Filter the records below down to lines containing "transfer".

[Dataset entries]
+++++
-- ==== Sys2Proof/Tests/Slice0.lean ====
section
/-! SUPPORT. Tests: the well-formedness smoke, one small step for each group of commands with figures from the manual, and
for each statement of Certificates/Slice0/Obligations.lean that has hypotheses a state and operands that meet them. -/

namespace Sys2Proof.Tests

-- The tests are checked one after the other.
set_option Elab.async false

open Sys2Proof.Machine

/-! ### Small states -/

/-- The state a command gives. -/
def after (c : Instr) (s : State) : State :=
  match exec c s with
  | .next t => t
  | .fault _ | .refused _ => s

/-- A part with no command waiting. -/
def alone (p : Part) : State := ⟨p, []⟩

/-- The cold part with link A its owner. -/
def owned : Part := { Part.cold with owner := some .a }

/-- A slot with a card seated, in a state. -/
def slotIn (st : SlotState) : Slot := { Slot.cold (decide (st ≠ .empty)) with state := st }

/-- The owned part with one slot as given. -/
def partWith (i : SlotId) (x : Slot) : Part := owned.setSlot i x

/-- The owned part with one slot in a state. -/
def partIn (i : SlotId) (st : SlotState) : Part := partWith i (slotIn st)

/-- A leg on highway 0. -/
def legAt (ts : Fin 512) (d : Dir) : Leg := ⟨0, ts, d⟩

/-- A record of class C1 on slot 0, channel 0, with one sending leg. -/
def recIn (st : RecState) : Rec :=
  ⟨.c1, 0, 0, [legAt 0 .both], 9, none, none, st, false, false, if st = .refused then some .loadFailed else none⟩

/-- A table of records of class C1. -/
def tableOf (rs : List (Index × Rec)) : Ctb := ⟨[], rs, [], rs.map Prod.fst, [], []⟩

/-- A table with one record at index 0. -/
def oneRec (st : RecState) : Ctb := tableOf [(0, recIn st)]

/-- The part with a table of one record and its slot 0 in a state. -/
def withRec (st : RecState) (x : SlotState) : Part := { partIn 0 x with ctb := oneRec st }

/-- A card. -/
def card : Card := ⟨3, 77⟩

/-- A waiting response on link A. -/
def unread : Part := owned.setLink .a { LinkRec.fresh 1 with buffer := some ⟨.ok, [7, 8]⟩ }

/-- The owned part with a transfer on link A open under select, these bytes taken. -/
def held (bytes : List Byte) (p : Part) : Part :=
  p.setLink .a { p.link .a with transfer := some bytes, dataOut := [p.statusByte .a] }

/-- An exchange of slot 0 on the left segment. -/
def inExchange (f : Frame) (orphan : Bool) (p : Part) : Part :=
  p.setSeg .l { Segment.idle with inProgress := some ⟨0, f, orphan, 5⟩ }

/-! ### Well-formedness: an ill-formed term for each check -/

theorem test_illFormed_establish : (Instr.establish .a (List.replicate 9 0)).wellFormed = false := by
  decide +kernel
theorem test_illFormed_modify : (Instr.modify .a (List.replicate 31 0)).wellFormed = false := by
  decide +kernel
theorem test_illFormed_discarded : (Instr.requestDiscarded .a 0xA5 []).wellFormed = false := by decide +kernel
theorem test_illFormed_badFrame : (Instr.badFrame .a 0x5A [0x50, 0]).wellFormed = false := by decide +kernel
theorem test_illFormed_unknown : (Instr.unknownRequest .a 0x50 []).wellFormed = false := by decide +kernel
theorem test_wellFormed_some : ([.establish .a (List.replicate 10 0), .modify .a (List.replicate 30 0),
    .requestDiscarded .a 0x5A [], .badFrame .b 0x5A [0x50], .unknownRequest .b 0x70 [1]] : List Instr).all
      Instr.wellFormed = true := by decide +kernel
+++++
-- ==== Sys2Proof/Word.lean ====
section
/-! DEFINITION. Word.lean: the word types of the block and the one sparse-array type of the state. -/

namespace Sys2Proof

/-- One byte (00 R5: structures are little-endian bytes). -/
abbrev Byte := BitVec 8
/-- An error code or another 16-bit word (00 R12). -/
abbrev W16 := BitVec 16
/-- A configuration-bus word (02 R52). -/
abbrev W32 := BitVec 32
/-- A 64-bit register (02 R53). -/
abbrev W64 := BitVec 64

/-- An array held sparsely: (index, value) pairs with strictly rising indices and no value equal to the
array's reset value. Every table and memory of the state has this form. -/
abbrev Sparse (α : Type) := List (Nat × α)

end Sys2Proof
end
+++++
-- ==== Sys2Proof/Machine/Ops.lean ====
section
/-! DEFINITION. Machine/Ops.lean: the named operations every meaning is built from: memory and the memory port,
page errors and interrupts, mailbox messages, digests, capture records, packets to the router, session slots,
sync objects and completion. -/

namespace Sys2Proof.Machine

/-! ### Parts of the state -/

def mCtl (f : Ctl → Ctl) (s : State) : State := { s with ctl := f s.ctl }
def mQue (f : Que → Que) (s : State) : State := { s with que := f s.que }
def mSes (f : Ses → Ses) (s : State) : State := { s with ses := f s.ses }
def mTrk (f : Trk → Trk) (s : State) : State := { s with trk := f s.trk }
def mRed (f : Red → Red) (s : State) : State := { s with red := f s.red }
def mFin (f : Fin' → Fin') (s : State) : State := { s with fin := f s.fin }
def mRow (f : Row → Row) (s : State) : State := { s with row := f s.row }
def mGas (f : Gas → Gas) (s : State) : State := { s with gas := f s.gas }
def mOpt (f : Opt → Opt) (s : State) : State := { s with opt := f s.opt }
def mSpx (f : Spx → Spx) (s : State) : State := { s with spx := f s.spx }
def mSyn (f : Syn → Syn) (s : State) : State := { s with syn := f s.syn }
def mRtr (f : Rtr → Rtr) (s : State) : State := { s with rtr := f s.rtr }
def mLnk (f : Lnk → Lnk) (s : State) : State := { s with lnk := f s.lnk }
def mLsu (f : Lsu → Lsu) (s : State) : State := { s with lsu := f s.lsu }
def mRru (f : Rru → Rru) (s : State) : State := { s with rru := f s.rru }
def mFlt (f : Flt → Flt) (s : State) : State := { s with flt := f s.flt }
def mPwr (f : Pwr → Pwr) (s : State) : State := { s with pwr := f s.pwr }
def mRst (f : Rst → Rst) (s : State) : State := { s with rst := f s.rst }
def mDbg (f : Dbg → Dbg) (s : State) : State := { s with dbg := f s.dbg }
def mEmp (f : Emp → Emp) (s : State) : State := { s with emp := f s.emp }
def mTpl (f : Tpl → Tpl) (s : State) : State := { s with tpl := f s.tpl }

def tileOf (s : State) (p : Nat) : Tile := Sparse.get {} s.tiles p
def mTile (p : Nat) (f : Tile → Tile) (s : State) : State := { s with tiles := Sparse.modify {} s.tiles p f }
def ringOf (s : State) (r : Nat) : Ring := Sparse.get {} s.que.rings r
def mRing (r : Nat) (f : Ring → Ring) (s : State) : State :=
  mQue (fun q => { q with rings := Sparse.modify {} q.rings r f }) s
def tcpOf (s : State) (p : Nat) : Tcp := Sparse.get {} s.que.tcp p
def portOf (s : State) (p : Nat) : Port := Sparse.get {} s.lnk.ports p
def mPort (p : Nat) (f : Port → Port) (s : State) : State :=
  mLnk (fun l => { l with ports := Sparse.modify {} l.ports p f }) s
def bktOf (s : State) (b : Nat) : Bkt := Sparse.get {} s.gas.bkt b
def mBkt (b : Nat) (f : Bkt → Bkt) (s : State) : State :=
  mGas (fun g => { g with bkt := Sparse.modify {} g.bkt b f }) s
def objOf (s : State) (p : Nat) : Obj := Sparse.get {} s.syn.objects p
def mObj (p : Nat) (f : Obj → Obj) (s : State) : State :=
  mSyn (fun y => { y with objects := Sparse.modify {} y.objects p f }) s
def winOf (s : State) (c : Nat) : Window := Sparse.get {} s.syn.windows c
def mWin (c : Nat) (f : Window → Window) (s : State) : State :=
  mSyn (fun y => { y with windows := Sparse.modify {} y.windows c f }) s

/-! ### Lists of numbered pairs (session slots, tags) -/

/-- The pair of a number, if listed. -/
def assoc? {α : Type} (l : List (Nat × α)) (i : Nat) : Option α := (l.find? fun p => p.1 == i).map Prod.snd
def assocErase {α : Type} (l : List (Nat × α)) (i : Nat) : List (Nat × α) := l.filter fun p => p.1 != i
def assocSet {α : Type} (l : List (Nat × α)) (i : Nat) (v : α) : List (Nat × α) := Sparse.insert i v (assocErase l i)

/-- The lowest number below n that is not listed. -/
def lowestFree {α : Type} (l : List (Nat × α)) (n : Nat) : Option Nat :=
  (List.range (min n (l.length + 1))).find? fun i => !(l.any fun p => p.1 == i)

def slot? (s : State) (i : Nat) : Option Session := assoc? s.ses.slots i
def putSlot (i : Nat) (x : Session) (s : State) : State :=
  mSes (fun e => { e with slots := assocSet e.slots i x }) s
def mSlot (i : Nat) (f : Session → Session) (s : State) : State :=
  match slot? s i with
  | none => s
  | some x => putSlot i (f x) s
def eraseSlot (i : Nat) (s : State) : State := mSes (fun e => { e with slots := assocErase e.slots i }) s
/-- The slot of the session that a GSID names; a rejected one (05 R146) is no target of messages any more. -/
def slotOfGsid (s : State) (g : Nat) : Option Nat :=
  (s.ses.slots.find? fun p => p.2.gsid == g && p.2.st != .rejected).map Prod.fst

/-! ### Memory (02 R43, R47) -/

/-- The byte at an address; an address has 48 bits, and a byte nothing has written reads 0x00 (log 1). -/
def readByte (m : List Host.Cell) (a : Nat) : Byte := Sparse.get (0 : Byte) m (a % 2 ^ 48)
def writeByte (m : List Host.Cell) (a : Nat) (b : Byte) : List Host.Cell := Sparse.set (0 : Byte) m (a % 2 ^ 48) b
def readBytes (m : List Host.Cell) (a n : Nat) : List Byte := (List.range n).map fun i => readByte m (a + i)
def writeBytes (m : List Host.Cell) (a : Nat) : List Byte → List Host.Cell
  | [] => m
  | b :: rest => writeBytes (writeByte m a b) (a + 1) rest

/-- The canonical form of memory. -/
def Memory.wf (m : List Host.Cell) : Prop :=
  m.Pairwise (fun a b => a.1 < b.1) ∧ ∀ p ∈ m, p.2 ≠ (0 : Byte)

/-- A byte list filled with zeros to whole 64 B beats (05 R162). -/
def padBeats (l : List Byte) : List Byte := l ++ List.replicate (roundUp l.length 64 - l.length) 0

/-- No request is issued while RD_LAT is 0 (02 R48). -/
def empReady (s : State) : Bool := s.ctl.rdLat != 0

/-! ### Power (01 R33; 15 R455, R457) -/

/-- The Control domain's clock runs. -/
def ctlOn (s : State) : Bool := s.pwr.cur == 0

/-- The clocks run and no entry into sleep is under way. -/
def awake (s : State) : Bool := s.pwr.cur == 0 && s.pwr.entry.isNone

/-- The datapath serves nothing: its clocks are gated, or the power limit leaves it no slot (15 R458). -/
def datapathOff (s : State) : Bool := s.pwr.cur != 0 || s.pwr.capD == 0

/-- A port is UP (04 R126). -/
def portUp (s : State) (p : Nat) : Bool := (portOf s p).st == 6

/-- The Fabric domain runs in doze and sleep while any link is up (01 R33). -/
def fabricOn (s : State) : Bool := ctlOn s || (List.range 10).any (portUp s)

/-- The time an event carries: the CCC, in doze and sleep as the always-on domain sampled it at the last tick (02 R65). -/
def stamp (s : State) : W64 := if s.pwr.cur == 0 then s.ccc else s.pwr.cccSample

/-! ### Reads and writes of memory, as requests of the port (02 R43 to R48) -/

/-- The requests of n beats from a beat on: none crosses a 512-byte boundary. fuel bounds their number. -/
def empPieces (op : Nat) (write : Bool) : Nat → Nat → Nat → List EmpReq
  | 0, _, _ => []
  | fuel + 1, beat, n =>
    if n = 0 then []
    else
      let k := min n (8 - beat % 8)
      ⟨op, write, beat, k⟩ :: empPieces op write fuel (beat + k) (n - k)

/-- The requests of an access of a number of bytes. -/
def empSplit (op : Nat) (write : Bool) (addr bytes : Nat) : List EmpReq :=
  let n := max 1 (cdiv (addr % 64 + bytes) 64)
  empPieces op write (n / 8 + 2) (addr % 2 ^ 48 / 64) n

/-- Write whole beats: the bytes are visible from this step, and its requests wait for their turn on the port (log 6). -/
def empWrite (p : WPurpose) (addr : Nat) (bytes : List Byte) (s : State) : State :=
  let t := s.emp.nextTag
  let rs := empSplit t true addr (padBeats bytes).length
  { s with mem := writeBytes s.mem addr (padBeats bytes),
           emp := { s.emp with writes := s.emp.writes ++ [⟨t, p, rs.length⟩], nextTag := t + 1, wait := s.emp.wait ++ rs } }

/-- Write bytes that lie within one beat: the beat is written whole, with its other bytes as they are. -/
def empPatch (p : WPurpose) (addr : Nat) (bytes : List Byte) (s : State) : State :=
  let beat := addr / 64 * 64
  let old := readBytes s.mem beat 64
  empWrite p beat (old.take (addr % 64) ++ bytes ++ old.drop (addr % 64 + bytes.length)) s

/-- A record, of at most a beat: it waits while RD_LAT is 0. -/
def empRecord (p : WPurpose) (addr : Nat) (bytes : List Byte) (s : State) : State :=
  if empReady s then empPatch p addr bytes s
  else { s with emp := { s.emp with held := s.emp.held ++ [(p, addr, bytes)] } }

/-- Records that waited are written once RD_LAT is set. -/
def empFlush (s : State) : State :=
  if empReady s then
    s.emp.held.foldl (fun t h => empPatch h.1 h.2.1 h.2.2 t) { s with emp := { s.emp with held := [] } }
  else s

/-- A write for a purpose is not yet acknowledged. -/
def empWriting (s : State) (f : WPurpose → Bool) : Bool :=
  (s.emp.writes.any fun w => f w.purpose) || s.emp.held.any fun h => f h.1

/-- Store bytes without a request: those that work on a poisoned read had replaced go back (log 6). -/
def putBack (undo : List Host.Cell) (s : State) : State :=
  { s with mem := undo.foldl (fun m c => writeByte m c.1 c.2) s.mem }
+++++
### Answer space
/-- The owned part with a transfer on link A open under select, these bytes taken. -/
  p.setLink .a { p.link .a with transfer := some bytes, dataOut := [p.statusByte .a] }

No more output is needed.